* _Work task_: Lines holding the word "before" in the following material must be counted; give only the resulting number.

* _Supplied data_:
------------
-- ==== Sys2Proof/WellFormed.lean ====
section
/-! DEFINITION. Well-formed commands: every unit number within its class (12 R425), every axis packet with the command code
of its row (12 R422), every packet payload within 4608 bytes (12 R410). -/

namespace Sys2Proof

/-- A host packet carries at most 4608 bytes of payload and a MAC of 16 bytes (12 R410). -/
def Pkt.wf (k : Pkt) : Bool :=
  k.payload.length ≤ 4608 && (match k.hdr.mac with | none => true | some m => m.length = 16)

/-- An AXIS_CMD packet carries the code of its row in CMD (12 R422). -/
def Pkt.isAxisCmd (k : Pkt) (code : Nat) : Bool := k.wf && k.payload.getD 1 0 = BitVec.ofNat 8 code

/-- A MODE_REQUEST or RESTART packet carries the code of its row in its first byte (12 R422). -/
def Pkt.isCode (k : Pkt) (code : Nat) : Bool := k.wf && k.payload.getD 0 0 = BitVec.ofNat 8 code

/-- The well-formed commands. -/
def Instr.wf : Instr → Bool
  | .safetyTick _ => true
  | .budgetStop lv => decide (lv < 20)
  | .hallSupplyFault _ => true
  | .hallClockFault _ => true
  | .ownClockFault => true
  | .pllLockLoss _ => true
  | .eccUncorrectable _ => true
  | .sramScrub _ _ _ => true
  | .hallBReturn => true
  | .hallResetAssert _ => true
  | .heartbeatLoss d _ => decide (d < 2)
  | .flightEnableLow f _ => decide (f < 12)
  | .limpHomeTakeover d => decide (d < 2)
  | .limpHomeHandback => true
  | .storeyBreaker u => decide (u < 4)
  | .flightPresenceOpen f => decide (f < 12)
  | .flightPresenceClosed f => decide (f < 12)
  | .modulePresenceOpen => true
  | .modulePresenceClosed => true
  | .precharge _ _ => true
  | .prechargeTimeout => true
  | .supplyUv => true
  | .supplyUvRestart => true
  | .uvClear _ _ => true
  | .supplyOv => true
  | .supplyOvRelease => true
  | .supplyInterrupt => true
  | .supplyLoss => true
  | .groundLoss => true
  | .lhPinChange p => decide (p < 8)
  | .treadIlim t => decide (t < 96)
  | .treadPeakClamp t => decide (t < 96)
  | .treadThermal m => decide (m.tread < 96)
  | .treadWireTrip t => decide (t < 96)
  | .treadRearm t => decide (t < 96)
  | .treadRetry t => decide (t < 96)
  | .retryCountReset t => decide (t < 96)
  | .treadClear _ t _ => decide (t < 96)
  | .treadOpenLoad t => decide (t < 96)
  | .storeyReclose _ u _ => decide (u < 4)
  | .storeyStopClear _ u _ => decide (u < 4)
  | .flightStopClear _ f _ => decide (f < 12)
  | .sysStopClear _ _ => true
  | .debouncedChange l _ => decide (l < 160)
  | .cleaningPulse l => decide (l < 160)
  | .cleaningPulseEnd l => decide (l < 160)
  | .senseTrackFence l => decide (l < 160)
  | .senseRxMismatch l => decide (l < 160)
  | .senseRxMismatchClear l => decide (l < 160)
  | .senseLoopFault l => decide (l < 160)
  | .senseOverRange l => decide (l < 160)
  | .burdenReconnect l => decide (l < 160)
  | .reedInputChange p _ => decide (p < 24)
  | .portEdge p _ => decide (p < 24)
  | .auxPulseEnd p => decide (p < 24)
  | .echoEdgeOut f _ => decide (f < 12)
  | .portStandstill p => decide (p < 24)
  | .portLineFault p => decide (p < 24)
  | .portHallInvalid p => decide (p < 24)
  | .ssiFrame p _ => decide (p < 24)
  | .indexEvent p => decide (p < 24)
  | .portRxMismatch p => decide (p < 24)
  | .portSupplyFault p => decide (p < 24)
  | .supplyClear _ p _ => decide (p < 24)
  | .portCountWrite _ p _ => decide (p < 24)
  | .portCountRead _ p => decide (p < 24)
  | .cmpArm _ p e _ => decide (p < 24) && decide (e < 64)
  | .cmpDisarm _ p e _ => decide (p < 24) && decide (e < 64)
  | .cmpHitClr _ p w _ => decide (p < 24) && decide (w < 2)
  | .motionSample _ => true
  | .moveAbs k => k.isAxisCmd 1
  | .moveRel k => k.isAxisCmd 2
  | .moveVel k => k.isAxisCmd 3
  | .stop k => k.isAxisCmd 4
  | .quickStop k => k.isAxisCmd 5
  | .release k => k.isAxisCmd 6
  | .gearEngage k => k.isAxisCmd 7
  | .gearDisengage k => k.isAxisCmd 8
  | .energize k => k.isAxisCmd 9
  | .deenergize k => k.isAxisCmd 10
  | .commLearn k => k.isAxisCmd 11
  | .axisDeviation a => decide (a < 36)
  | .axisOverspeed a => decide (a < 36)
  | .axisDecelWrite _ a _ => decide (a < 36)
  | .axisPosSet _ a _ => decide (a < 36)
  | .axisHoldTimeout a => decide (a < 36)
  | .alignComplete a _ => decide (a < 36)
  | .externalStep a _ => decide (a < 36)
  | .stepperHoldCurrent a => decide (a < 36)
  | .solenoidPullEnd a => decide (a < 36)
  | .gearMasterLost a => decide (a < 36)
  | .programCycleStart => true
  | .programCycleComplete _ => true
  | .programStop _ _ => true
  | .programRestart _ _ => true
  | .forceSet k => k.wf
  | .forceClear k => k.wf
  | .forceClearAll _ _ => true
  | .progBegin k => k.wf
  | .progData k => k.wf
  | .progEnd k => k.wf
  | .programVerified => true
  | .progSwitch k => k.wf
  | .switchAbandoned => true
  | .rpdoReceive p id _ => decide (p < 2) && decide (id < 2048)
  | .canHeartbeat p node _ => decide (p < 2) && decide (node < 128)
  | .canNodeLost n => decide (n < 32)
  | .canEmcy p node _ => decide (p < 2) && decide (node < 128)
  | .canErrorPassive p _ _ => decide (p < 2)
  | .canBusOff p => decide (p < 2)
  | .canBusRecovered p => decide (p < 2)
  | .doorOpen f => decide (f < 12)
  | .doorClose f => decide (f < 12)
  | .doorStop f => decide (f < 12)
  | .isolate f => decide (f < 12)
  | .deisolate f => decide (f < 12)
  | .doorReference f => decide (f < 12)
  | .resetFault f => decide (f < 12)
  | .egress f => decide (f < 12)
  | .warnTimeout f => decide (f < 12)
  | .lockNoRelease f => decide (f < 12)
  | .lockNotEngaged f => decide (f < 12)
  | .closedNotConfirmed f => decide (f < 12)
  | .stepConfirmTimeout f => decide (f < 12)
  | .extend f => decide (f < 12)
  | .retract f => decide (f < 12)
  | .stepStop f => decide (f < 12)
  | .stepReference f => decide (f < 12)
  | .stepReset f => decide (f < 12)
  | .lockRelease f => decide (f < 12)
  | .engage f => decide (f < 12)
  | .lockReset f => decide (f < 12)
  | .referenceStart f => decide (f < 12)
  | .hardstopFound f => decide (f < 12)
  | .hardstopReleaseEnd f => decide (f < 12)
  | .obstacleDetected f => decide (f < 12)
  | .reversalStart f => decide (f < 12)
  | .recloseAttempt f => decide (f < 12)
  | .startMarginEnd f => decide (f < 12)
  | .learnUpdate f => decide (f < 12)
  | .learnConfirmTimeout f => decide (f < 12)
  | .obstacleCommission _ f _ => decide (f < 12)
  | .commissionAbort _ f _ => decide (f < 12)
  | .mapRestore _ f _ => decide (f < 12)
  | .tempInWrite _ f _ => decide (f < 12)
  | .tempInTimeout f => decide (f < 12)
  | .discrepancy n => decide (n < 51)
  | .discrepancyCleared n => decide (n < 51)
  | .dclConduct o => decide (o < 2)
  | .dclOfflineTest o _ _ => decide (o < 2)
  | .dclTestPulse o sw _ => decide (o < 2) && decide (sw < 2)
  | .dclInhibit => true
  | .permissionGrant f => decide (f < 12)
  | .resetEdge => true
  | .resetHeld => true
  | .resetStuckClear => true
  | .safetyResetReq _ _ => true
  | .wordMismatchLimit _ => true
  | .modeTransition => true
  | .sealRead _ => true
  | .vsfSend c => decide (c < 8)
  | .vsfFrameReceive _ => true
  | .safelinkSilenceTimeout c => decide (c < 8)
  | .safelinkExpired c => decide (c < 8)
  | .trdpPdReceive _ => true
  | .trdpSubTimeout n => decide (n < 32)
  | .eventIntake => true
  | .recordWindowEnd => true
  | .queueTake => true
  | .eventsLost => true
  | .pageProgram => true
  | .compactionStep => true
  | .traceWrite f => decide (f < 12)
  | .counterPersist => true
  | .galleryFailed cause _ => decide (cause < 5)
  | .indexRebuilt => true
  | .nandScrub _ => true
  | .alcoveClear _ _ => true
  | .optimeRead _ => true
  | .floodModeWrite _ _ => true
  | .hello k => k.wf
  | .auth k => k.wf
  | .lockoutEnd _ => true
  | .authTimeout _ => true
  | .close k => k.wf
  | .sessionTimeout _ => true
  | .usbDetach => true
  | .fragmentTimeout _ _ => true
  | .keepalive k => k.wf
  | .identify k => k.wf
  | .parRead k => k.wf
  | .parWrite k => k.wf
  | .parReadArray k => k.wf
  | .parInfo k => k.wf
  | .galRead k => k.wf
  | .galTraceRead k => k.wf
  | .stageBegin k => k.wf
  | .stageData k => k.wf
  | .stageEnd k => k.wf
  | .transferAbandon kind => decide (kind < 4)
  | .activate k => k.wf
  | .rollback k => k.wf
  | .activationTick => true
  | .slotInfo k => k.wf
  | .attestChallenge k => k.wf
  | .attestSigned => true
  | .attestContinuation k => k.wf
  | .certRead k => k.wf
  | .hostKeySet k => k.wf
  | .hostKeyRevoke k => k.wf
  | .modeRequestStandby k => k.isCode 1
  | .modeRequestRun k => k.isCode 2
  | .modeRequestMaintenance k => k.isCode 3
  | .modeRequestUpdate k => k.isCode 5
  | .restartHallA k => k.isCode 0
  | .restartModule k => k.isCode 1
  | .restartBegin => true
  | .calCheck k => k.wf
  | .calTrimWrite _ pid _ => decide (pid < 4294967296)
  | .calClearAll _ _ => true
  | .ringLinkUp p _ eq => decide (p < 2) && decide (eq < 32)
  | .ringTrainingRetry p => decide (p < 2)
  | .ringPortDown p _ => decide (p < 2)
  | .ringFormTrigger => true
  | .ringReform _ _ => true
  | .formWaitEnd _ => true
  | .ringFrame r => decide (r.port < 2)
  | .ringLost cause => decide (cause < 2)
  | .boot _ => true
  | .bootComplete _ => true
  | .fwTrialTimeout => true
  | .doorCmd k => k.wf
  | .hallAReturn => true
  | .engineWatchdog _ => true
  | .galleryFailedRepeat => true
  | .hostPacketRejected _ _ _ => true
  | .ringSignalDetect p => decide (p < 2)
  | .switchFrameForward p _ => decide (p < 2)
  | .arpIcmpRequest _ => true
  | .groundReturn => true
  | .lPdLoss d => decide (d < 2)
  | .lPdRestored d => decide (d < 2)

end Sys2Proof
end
------------
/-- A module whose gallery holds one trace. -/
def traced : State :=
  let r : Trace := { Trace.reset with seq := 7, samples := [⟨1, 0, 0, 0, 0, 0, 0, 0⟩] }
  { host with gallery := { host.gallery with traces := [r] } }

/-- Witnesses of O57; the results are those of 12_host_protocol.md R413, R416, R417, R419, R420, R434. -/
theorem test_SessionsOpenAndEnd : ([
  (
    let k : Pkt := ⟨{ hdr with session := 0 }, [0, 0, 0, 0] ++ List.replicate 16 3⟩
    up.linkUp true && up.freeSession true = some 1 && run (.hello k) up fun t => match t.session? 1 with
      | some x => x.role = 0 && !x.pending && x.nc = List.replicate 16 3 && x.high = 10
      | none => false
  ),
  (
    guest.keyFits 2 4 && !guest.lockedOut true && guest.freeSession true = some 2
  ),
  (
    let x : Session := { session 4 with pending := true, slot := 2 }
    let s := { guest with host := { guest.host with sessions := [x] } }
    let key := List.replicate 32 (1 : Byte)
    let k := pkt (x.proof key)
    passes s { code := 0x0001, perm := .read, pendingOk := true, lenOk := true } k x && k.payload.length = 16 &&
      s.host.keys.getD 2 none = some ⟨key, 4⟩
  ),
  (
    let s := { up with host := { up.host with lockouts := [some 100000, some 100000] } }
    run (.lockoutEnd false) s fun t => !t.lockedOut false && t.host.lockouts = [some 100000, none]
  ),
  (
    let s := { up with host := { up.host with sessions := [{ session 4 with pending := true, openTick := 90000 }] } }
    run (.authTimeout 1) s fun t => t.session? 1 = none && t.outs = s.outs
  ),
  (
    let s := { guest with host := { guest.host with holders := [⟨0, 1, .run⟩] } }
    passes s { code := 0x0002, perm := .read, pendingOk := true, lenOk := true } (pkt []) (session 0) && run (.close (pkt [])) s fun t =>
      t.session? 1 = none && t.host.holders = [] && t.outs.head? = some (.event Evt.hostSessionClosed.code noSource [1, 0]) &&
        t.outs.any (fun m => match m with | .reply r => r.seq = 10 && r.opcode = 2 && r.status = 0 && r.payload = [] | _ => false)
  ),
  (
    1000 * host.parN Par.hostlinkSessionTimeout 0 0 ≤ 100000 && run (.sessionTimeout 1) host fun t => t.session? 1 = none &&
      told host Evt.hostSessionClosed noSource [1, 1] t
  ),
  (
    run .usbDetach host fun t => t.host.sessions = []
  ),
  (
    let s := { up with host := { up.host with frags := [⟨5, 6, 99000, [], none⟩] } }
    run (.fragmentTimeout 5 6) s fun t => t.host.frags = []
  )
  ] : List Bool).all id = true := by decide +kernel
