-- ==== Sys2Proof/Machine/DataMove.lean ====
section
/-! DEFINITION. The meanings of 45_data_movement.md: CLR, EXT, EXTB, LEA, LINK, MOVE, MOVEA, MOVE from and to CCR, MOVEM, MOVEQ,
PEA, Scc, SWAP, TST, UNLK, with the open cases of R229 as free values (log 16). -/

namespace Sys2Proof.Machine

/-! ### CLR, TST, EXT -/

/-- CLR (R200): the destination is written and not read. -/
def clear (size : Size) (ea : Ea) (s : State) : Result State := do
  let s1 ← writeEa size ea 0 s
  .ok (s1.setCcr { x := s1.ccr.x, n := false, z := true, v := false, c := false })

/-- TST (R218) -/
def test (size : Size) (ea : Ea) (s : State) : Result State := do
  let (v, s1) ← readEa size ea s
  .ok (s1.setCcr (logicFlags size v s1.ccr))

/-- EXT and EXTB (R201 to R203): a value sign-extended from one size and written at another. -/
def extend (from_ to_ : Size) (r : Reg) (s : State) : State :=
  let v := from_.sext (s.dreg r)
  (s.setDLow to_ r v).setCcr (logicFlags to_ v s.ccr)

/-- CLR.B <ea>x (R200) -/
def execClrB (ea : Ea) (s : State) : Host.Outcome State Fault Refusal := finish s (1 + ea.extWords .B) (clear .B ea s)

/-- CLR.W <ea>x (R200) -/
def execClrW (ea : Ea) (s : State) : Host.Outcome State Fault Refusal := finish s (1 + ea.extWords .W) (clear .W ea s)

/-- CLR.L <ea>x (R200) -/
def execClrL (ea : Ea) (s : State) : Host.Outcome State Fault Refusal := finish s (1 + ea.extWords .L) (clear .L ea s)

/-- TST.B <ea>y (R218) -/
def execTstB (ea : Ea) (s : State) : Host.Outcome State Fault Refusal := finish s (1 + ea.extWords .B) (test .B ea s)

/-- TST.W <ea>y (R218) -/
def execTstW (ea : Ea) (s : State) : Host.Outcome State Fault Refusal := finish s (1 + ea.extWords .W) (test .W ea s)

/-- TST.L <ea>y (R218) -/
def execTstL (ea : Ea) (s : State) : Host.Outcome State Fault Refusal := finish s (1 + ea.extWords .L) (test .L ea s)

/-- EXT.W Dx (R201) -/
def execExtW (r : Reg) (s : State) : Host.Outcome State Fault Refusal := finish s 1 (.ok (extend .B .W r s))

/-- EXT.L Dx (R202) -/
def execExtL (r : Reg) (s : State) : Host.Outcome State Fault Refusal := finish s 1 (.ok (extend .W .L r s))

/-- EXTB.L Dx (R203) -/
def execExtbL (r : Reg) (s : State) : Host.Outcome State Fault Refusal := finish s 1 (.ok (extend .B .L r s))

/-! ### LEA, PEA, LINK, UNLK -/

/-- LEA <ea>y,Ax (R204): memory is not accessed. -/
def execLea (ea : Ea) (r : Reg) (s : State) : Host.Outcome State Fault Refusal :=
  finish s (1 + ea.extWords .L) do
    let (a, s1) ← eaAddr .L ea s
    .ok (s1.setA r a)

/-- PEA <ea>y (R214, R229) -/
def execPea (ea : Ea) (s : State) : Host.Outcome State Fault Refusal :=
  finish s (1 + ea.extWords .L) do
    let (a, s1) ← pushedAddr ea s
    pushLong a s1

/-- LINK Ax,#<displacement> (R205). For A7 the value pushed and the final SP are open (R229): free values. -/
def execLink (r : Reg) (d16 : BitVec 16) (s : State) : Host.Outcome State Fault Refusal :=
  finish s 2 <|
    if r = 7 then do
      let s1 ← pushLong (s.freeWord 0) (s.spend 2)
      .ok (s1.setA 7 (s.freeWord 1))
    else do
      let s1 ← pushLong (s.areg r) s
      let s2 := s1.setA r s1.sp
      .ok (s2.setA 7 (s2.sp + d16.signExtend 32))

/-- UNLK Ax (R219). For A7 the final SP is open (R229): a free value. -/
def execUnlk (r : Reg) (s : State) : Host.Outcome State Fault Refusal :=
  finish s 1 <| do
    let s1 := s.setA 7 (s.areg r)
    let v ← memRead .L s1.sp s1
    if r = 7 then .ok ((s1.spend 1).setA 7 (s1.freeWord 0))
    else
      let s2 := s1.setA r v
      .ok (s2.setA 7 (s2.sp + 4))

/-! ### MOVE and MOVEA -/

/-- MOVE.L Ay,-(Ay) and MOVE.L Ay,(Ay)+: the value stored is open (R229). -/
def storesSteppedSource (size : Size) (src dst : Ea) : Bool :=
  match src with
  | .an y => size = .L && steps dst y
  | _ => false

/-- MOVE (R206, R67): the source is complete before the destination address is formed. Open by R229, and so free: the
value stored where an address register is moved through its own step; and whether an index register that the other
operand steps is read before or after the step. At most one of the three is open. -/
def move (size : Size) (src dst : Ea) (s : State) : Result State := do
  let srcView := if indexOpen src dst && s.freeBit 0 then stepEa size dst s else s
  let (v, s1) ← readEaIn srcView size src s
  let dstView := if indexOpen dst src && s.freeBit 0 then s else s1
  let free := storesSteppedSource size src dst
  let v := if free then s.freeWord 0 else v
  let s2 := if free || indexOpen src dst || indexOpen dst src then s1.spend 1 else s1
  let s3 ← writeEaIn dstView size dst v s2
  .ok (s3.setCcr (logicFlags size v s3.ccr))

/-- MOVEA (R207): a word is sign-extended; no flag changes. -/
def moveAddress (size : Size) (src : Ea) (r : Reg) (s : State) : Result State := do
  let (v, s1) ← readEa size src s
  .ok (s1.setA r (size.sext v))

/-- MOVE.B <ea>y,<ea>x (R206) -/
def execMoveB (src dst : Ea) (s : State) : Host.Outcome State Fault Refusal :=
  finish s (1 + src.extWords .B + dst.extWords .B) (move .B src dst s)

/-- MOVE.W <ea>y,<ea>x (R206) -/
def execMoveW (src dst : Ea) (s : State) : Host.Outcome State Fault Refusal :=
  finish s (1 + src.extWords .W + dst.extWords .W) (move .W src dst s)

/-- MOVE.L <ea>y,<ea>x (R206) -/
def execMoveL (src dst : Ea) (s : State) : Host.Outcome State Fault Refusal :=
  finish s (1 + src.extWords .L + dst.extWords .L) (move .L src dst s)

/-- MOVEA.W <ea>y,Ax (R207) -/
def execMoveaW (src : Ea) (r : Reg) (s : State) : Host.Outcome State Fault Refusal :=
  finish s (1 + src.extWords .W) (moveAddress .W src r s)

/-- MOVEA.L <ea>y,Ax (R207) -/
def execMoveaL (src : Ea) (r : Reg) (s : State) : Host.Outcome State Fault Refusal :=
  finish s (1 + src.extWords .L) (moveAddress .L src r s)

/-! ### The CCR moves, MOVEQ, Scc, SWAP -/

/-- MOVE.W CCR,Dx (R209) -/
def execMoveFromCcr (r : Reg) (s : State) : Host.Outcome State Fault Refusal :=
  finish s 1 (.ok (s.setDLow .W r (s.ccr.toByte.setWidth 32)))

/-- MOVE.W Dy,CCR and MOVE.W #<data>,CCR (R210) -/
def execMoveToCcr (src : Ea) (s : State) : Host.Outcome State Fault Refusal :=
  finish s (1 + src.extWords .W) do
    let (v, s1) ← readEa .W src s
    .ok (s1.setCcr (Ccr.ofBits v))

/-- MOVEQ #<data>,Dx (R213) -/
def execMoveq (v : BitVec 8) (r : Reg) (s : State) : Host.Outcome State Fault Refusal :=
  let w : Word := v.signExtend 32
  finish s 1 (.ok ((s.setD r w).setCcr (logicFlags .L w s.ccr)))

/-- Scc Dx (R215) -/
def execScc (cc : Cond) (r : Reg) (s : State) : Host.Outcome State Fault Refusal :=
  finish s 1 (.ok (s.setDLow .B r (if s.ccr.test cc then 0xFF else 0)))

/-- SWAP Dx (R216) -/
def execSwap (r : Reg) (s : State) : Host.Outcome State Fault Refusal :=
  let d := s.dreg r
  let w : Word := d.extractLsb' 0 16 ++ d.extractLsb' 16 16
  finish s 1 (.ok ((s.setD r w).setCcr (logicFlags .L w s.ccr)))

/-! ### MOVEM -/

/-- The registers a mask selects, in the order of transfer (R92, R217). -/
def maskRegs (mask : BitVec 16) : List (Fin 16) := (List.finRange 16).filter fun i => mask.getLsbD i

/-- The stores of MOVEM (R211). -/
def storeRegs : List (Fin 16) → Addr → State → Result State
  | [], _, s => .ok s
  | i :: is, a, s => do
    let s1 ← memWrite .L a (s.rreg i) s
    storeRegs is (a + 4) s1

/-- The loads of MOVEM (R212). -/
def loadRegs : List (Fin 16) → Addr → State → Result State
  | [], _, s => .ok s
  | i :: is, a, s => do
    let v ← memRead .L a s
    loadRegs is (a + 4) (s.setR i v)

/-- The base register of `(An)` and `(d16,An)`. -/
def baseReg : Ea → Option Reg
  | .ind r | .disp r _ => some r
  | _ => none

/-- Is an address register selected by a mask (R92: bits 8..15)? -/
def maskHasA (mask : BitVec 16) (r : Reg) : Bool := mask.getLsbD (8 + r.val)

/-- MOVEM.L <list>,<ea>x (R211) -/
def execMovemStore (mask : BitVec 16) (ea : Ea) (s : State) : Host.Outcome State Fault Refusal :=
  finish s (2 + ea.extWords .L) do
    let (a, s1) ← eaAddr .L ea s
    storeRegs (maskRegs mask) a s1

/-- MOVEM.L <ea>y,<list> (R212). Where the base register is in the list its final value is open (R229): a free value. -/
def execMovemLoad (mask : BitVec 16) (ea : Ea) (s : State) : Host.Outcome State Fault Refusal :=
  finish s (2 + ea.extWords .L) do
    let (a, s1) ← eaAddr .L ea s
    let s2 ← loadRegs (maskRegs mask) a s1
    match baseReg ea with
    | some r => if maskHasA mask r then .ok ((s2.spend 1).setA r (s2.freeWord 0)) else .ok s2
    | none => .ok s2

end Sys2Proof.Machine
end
------------
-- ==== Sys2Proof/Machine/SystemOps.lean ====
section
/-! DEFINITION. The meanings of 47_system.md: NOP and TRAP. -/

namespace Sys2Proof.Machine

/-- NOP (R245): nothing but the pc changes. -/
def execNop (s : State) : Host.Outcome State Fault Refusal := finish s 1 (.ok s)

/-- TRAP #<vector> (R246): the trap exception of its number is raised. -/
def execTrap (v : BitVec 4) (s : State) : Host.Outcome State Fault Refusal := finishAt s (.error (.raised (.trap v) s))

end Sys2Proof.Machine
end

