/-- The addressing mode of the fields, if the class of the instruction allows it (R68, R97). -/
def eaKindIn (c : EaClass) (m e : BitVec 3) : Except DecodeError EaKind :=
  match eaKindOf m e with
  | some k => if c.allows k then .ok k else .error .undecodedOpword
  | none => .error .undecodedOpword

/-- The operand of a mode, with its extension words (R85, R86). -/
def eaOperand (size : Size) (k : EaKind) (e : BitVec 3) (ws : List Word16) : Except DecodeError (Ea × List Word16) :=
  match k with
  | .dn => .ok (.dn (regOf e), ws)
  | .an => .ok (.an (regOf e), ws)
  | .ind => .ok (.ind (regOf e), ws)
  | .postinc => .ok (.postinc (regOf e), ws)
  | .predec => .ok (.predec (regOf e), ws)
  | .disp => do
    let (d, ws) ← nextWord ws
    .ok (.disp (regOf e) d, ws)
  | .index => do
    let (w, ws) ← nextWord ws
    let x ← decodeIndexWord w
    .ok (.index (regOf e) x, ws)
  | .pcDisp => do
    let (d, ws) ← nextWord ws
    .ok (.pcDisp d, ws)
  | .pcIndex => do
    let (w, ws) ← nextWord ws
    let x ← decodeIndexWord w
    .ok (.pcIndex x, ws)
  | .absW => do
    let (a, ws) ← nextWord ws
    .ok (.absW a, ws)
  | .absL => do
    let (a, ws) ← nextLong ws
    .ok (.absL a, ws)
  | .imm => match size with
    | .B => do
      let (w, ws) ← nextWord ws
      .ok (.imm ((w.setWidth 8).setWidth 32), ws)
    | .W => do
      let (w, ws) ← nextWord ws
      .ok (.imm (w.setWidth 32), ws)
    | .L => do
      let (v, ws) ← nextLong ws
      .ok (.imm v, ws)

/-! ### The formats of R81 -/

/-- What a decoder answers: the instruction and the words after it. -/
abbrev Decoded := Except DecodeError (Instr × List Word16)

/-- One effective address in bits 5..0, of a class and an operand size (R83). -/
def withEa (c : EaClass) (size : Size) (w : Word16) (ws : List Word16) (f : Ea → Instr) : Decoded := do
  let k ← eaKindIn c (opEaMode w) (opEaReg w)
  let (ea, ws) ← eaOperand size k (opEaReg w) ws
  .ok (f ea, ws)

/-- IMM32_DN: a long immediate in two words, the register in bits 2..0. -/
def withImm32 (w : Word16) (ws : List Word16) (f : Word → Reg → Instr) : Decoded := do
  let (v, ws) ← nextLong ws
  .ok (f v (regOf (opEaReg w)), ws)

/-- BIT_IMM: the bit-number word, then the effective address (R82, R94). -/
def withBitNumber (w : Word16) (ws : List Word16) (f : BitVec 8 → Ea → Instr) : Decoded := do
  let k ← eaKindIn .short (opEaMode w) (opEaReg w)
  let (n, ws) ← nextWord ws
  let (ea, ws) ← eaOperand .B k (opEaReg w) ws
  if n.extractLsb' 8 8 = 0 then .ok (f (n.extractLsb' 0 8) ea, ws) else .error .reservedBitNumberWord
------------
* _Solution to the problem_: 2